In his view, the accords are still in force (regardless of statements by the Palestinian Authority, some of which seem to support and some of which seem to negate Oslo), but even more crucial is the fact that in practice, both parties respect the division of authority and jurisdiction provided by the accords. Both in law and in fact, the Palestinians cannot and do not exercise jurisdiction in Jerusalem, in the settlements and over Israelis, he said, adding that the PA cannot delegate to the court jurisdiction that they never had.
In response to Bensouda’s move, Netanyahu and Shaked did not criticize Schondorf or other government lawyers; rather, he stated, “they were just disappointed that the decision was not kept professional, but rather political.”
After the December 2019 decision, Schondorf said, Israel completely severed ties with the ICC, a disconnect that is now running for close to three years.
War crime issue goes to ICC Pre-trial Chamber
Yet, there was still a chance of salvaging the situation if the ICC Pre-trial Chamber rejected Bensouda’s request.
A massive legal, diplomatic and public relations campaign went into high gear, with almost 10 countries taking the side of Israel before the ICC.
“We don’t need to be afraid to present our position,” Schondorf said. “It’s important to present it to the world. And it warmed my heart when so many nations – including countries like Germany, Australia, the Czech Republic, from Africa, from the Americas – agreed with our position, and were willing to make their views public and even formally submit them to the court.”

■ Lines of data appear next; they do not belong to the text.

-- ==== Sys2Proof/Decode.lean ====
section
/-! DEFINITION. Decoding (30_encoding.md R60 to R69), byte order (20_memory.md R44) and the encoder
written from the same tables. The test `vs >= NVOICES` of R66 is made where a command reaches its voice
(`Machine.onVoice`), so decoding needs no parameter (log 6). -/

namespace Sys2Proof

/-- The field `vs = w[31:29]` (R61). -/
def vsField (w : Word) : VoiceSel := w.extractLsb' 29 3

/-- The field `op = w[28:24]` (R61). -/
def opField (w : Word) : BitVec 5 := w.extractLsb' 24 5

/-- The 24 operand bits `w[23:0]` (R61). -/
def operandField (w : Word) : BitVec 24 := w.extractLsb' 0 24

/-- The operand byte `b1`, bits 23:16 (R61). -/
def operandB1 (x : BitVec 24) : Byte := x.extractLsb' 16 8

/-- The operand byte `b2`, bits 15:8 (R61). -/
def operandB2 (x : BitVec 24) : Byte := x.extractLsb' 8 8

/-- The operand byte `b3`, bits 7:0 (R61). -/
def operandB3 (x : BitVec 24) : Byte := x.extractLsb' 0 8

/-- The operand `h16`, bits 15:0 (R61). -/
def operandH16 (x : BitVec 24) : Half := x.extractLsb' 0 16

/-- The 18 length bits of SETLEN's operand, `imm24[17:0]` (R62, R85). -/
def operandLen (x : BitVec 24) : Len := x.extractLsb' 0 18

/-- The global class, `vs = 7`: the table of R64. A reserved `op` is NOP (R66, R68). -/
def decodeGlobal (op : BitVec 5) (x : BitVec 24) : Instr :=
  match op.toNat with
  | 0x00 => .nop
  | 0x01 => .setmvol (operandB3 x)
  | 0x02 => .fade (operandB1 x) (operandB3 x)
  | 0x03 => .tick
  | 0x04 => .render x
  | 0x05 => .rdglob (operandB3 x)
  | 0x06 => .reset
  | 0x07 => .setcfg (x.getLsbD 0)
  | _ => .nop

/-- The voice class, `vs = v` in 0..6: the table of R63. A reserved `op` is NOP (R66, R68). -/
def decodeVoice (v : VoiceSel) (op : BitVec 5) (x : BitVec 24) : Instr :=
  match op.toNat with
  | 0x00 => .dmaoffr v
  | 0x01 => .dmaon v
  | 0x02 => .setbeg v x
  | 0x03 => .addbeg v x
  | 0x04 => .setlen v (operandLen x)
  | 0x05 => .addlen v x
  | 0x06 => .loopwait v (operandB3 x)
  | 0x07 => .addvol v (operandB3 x)
  | 0x08 => .setvol v (operandB3 x)
  | 0x09 => .setper v (operandH16 x)
  | 0x0A => .addper v (operandH16 x)
  | 0x0B => .porta v (operandB1 x) (operandH16 x)
  | 0x0C => .vibrato v (operandB1 x) (operandB3 x)
  | 0x0D => .envelope v (operandB1 x) (operandB2 x) (operandB3 x)
  | 0x0E => .resetfx v
  | 0x0F => .smploop v x
  | 0x10 => .oneshot v
  | 0x11 => .dmaoff v
  | 0x12 => .oscbeg v (operandB1 x) (operandH16 x)
  | 0x13 => .rdstat v
  | 0x14 => .clrevt v (x.getLsbD 4) (x.getLsbD 5)
  | 0x15 => .rdreg v (operandB3 x)
  | _ => .nop

/-- Decode of a command word: total, without state (R66). -/
def decode (w : Word) : Instr :=
  if vsField w = 7 then decodeGlobal (opField w) (operandField w)
  else decodeVoice (vsField w) (opField w) (operandField w)

/-- Why a byte sequence gives no command. -/
inductive DecodeError where
  /-- Fewer than four bytes are left: a command is one 32-bit word and has no shorter form (R60). -/
  | truncated
  deriving DecidableEq, Repr

/-- A word as the four bytes it is sent in: big-endian, the opcode byte first (R44). -/
def wordBytes (w : Word) : List Byte :=
  [w.extractLsb' 24 8, w.extractLsb' 16 8, w.extractLsb' 8 8, w.extractLsb' 0 8]

/-- The next command of a byte sequence and the bytes after it (R44, R60). -/
def decodeBytes : List Byte → Except DecodeError (Instr × List Byte)
  | b0 :: b1 :: b2 :: b3 :: rest => .ok (decode (b0 ++ b1 ++ b2 ++ b3), rest)
  | _ => .error .truncated

/-- The command word of a row of the opcode table whose `nbits` bits are `w`: the bits above are 0. -/
def tableWord (nbits w : Nat) : Word := BitVec.ofNat 32 (w % 2 ^ nbits)

/-- What the decoder reads from the bytes of a table row's word. -/
def decodeTableWord (nbits w : Nat) : Option Instr :=
  match decodeBytes (wordBytes (tableWord nbits w)) with
  | .ok (i, _) => some i
  | .error _ => none

/-- A command word from its three fields (R61). -/
def packWord (vs : VoiceSel) (op : BitVec 5) (x : BitVec 24) : Word := vs ++ op ++ x

/-- Operand bits of format B3; unused bits are written as 0 (R61, R69). -/
def formatB3 (b3 : Byte) : BitVec 24 := (0#16 : BitVec 16) ++ b3

/-- Operand bits of format H16 (R61). -/
def formatH16 (h : Half) : BitVec 24 := (0#8 : BitVec 8) ++ h

/-- Operand bits of format B1H16 (R61). -/
def formatB1H16 (b1 : Byte) (h : Half) : BitVec 24 := b1 ++ h

/-- Operand bits of format B1B2B3 (R61); format B1B3 is this one with `b2 = 0`. -/
def formatB1B2B3 (b1 b2 b3 : Byte) : BitVec 24 := b1 ++ b2 ++ b3

/-- Operand bits of SETLEN: `imm24[23:18]` written as 0 (R62, R69). -/
def formatLen (n : Len) : BitVec 24 := (0#6 : BitVec 6) ++ n

/-- The mask operand of CLREVT: EV_LOOPDONE at bit 4, EV_STOPPED at bit 5 (R172). -/
def eventMask (loopDone stopped : Bool) : Byte :=
  (0#2 : BitVec 2) ++ BitVec.ofBool stopped ++ BitVec.ofBool loopDone ++ (0#4 : BitVec 4)

/-- The operand of SETCFG: NOADDBEG at bit 0 (R176). -/
def cfgBits (noAddBeg : Bool) : Byte := (0#7 : BitVec 7) ++ BitVec.ofBool noAddBeg

/-- The command word of a command, with ignored bits written as 0 (R61 to R64, R69). -/
def encode : Instr → Word
  | .nop => packWord 7 0x00 0
  | .setmvol vol => packWord 7 0x01 (formatB3 vol)
  | .fade speed target => packWord 7 0x02 (formatB1B2B3 speed 0 target)
  | .tick => packWord 7 0x03 0
  | .render n => packWord 7 0x04 n
  | .rdglob idx => packWord 7 0x05 (formatB3 idx)
  | .reset => packWord 7 0x06 0
  | .setcfg b => packWord 7 0x07 (formatB3 (cfgBits b))
  | .dmaoffr v => packWord v 0x00 0
  | .dmaon v => packWord v 0x01 0
  | .setbeg v a => packWord v 0x02 a
  | .addbeg v d => packWord v 0x03 d
  | .setlen v n => packWord v 0x04 (formatLen n)
  | .addlen v d => packWord v 0x05 d
  | .loopwait v n => packWord v 0x06 (formatB3 n)
  | .addvol v d => packWord v 0x07 (formatB3 d)
  | .setvol v b => packWord v 0x08 (formatB3 b)
  | .setper v p => packWord v 0x09 (formatH16 p)
  | .addper v d => packWord v 0x0A (formatH16 d)
  | .porta v r d => packWord v 0x0B (formatB1H16 r d)
  | .vibrato v p d => packWord v 0x0C (formatB1B2B3 p 0 d)
  | .envelope v r n t => packWord v 0x0D (formatB1B2B3 r n t)
  | .resetfx v => packWord v 0x0E 0
  | .smploop v k => packWord v 0x0F k
  | .oneshot v => packWord v 0x10 0
  | .dmaoff v => packWord v 0x11 0
  | .oscbeg v n d => packWord v 0x12 (formatB1H16 n d)
  | .rdstat v => packWord v 0x13 0
  | .clrevt v l e => packWord v 0x14 (formatB3 (eventMask l e))
  | .rdreg v idx => packWord v 0x15 (formatB3 idx)

/-- The operand bits a global-class `op` uses (R61's formats, R176); none of a reserved `op` (R177). -/
def usedOperandsGlobal (op : BitVec 5) : Word :=
  match op.toNat with
  | 0x01 | 0x05 => 0x0000FF#32
  | 0x02 => 0xFF00FF#32
  | 0x04 => 0xFFFFFF#32
  | 0x07 => 0x000001#32
  | _ => 0

/-- The operand bits a voice-class `op` uses (R61's formats, R62's SETLEN, R172); none of a reserved
`op` (R177). -/
def usedOperandsVoice (op : BitVec 5) : Word :=
  match op.toNat with
  | 0x02 | 0x03 | 0x05 | 0x0F => 0xFFFFFF#32
  | 0x04 => 0x03FFFF#32
  | 0x06 | 0x07 | 0x08 | 0x15 => 0x0000FF#32
  | 0x09 | 0x0A => 0x00FFFF#32
  | 0x0B | 0x12 | 0x0D => 0xFFFFFF#32
  | 0x0C => 0xFF00FF#32
  | 0x14 => 0x000030#32
  | _ => 0

/-- The bits of a word its command uses: the opcode byte, and the operand bits of its format (R61). -/
def usedBits (w : Word) : Word :=
  0xFF000000#32 ||| if vsField w = 7 then usedOperandsGlobal (opField w) else usedOperandsVoice (opField w)

end Sys2Proof
end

Incidentally, Germany is one of the biggest supporters (and funders) of the ICC.
The Magazine had seen indications that Israel had a good chance of winning the support of Judge Peter Kovacs of Hungary, based on his coming from Hungary, his prior career and his judicial record.
The Magazine also had reviewed information suggesting there was a decent chance that French Judge Marc Perrin de Brichambaut might have taken Israel’s side, though there were also contrary indications.
Schondorf added, “I thought the record before the judges was convincing. The legal arguments against jurisdiction were supported by leading international experts and were given legal and political backing by many states.”
The Jewish state was also initially pleased that the ICC did not rush its decision. A longer time to decide meant an admission that the issues were complicated and not black-and-white, and Israel tended to do better when the arbiter was willing to delve deeper into the conflict’s legal complexities.
But by February 5, 2021, the ICC Pre-trial Chamber had ruled for the Palestinians 2-1, with only Kovacs taking the dissenting view that the ICC does not have jurisdiction over Israelis without Israel’s consent. And by March 3, 2021, Bensouda had rushed to open the full criminal probe.
Pressed about why Israel did not appeal, Schondorf responded, “I am not sure you can appeal a proceeding in which you did not participate in the first instance. In any event, Israel is not a party to the Rome Statute [treaty that established the ICC, adopted 1998], and it did not accept the legitimacy of the court deciding whether it has jurisdiction over it.”
“I am not sure you can appeal a proceeding in which you did not participate in the first instance. In any event, Israel is not a party to the Rome Statute [treaty that established the ICC, adopted 1998], and it did not accept the legitimacy of the court deciding whether it has jurisdiction over it.”
Roy Schondorf
He added, “Two judges wrote a decision which was not very convincing. It lacked solid reasoning, was short, and left many questions open, like the significance of the Oslo Accords. They didn’t give the prosecutor the clarity which she wanted. The minority opinion was much more serious and convincing.”
Thus, he is of the view that if eventually the case moves forward, the jurisdictional challenge will be relitigated, and “it is quite difficult to foresee in what way another chamber of the ICC or the Appeals Chamber will rule on the matter.”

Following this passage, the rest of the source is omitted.